女神の願い②
卑弥呼を送り出した後も、女神の心は休まらなかった。 いつ魔王が誕生するかもしれないと気が気ではなく、保険として定期的に有望な魂をあちらの世界に送っていたのだ。
……もちろん、全員もれなくチート能力付きで。
そして時は流れ、日本の暦でいう一八九九年。 幕末の英傑、勝海舟を送り出した後――そろそろ卑弥呼の予言を忘れかけていた頃、女神はついにその文豪と出会った。
「それで、なぜ吾輩はここにいるのだ? まだ死ぬには困るのだが……」
立派な髭を蓄えた男は、困惑した様子で辺りを見回している。
「残念ながら、ここは死後の世界。そして、『吾輩は猫である』を作ったあなたに、頼みがあるの。私はこの世界を統括する女神。実は遥か昔、卑弥呼という預言者が、あなたが未来を予言すると言い残していてね」
「……ほう?」
その時、夏目漱石の内心は、驚きで満たされていた。 なぜなら、その「予言をする」という状況が、運命のいたずらか、いま自身の頭の中で構想を練っていた小説の内容と奇妙に合致していたからだ。
(面白い。ならば、吾輩が考えていた筋書きを話してやろうか――)
そう考え、漱石が口を開こうとした、その瞬間だった。
彼の意志とは無関係に、唇が動いた。
「……この後。吾輩、夏目漱石に名前が酷似した者が、あなたの使い魔である『猫』を助け、ここに来るだろう」
(――え?)
漱石の思考が凍り付く。違う。言おうとしていたことは、こんなことではない。だが、口は勝手に言葉を紡ぎ続ける。

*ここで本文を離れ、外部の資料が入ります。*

-- ==== Sys2Proof/Laws/FrameRecovery.lean ====
section
/-! SUPPORT. Frame through Machine/Recovery.lean: one lemma for each operation. -/

namespace Sys2Proof.Machine

theorem execPortDown_frame {o : State} {port : Port} {cause : Fin 16} {s : State} (hF : Frame o s) :
    FrameOut o (execPortDown port cause s) := by
  unfold execPortDown
  try dsimp only
  repeat' first
    | with_reducible assumption
    | with_reducible apply State.stripeDown_frame
    | with_reducible apply State.portDownAll_frame
    | (with_reducible refine Frame.foldl ?_ ?_; rotate_left; (intro _ _ _; try dsimp only))
    | with_reducible apply FrameOut.next
    | (with_reducible refine FrameOut.ite ?_ ?_ <;> intro _)
    | (with_reducible refine Frame.ite ?_ ?_ <;> intro _)

theorem execHoldExpiry_frame {o : State} {port : Port} {s : State} (hF : Frame o s) :
    FrameOut o (execHoldExpiry port s) := by
  unfold execHoldExpiry
  try dsimp only
  repeat' first
    | with_reducible assumption
    | with_reducible apply State.endHold_frame
    | with_reducible refine State.endHold_frame_pair ?_ (by with_reducible assumption)
    | (with_reducible refine Frame.foldl ?_ ?_; rotate_left; (intro _ _ _; try dsimp only))
    | with_reducible apply FrameOut.next
    | (with_reducible refine FrameOut.ite ?_ ?_ <;> intro _)
    | (with_reducible refine Frame.ite ?_ ?_ <;> intro _)

theorem execFenceNoticeRepeat_frame {o : State} {fence : Fin 4096} {s : State} (hF : Frame o s) :
    FrameOut o (execFenceNoticeRepeat fence s) := by
  unfold execFenceNoticeRepeat
  try dsimp only
  repeat' first
    | with_reducible assumption
    | with_reducible apply State.sendFenceNotice_frame
    | with_reducible apply FrameOut.next
    | (with_reducible refine FrameOut.ite ?_ ?_ <;> intro _)

theorem State.ackFence_frame {o : State} {s : State} {n : Nat} (hF : Frame o s) :
    Frame o (State.ackFence s n) := by
  unfold State.ackFence
  try dsimp only
  repeat' first
    | with_reducible assumption
    | with_reducible apply State.setFence_frame

theorem execFenceAckReceived_frame {o : State} {lp : Lp} {frame : InFrame} {s : State} (hF : Frame o s) :
    FrameOut o (execFenceAckReceived lp frame s) := by
  unfold execFenceAckReceived
  try dsimp only
  repeat' first
    | with_reducible assumption
    | with_reducible apply State.claim_frame
    | with_reducible apply State.freeFrame_frame
    | with_reducible apply State.ackFence_frame
    | with_reducible refine State.claim_frame_pair ?_ (by with_reducible assumption)
    | with_reducible apply FrameOut.next
    | (with_reducible refine FrameOut.ite ?_ ?_ <;> intro _)
    | split
    | fail_if_no_progress (with_reducible refine Frame.rebuild ?_ rfl rfl rfl rfl)

theorem execFenceDrained_frame {o : State} {fence : Fin 4096} {s : State} (hF : Frame o s) :
    FrameOut o (execFenceDrained fence s) := by
  unfold execFenceDrained
  try dsimp only
  repeat' first
    | with_reducible assumption
    | with_reducible apply State.setFence_frame
    | with_reducible apply FrameOut.next
    | (with_reducible refine FrameOut.ite ?_ ?_ <;> intro _)

theorem execFenceRelease_frame {o : State} {fence : Fin 4096} {s : State} (hF : Frame o s) :
    FrameOut o (execFenceRelease fence s) := by
  unfold execFenceRelease
  try dsimp only
  repeat' first
    | with_reducible assumption
    | with_reducible apply State.ackFence_frame
    | with_reducible apply FrameOut.next
    | (with_reducible refine FrameOut.ite ?_ ?_ <;> intro _)

end Sys2Proof.Machine
end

「その時、その少年には、特別な能力を与えず、異世界へ送れ。彼こそが、魔王を討ち滅ぼす希望となるだろう」
言い終えた瞬間、漱石の心は、表現しがたい恐怖に支配された。 まるで何者かに思考を乗っ取られ、台本を読まされたような感覚。 だが、それ以上に恐ろしかったのは――その恐怖すらも、瞬時にして凪のように静まり返ったことだった。
まるで、見えざる巨大な手が、彼の感情を強制的に押さえつけたかのように。漱石は、抗う気力すら奪われ、ただ立ち尽くすことしかできなくなった。
一方。
女神は、驚愕していた。
正直なところ、卑弥呼の予言など、ほんの小さな希望程度にしか思っていなかったのだ。だが今、彼女は重大な事実に気が付いた。
(私……自分の使い魔が猫だなんてこと、彼に一言も言っていないわよね?)
運命のいたずらか。時代も場所も地位も異なる、卑弥呼、夏目漱石、そして女神が、「猫」という存在によって奇妙な一本の線で繋がったのだ。
その事実は、女神がこの奇妙な予言を信じるに値する、十分すぎる根拠となった。
「……わかったわ。あなたがそう言うのなら、信じましょう。それでは、あなたには報酬として、チート能力を――」
「いや、私は異世界に行かなくていい」
漱石が、再び口を開いた。 彼の内側で渦巻いていた、「異世界への知的好奇心」は、またしても何者かによって完全に封殺されていた。
「それよりも、魂を再利用して、新しい人間としてこの地球に生まれ変わらせてほしい。まだ、書きたいものがある」
彼は、思ってもいないことを、さも自分の意志であるかのように淡々と告げた。
女神は、人の心を読める能力を持っている。 だが、この時ばかりは、まるで何者かが分厚いカーテンで覆い隠したかのように――夏目漱石が内心では全く別のことを考え、恐怖しているとは、夢にも思わなかった。
「……わかったわ。稀有な魂の持ち主である、あなたの望みだもの。記憶をリフレッシュして、新たな人生を送らせてあげる」
そうして、夏目漱石の本心も、その裏に潜む何者かの介入も知られぬまま。 その奇妙な予言は、女神の心に深く刻まれることとなった。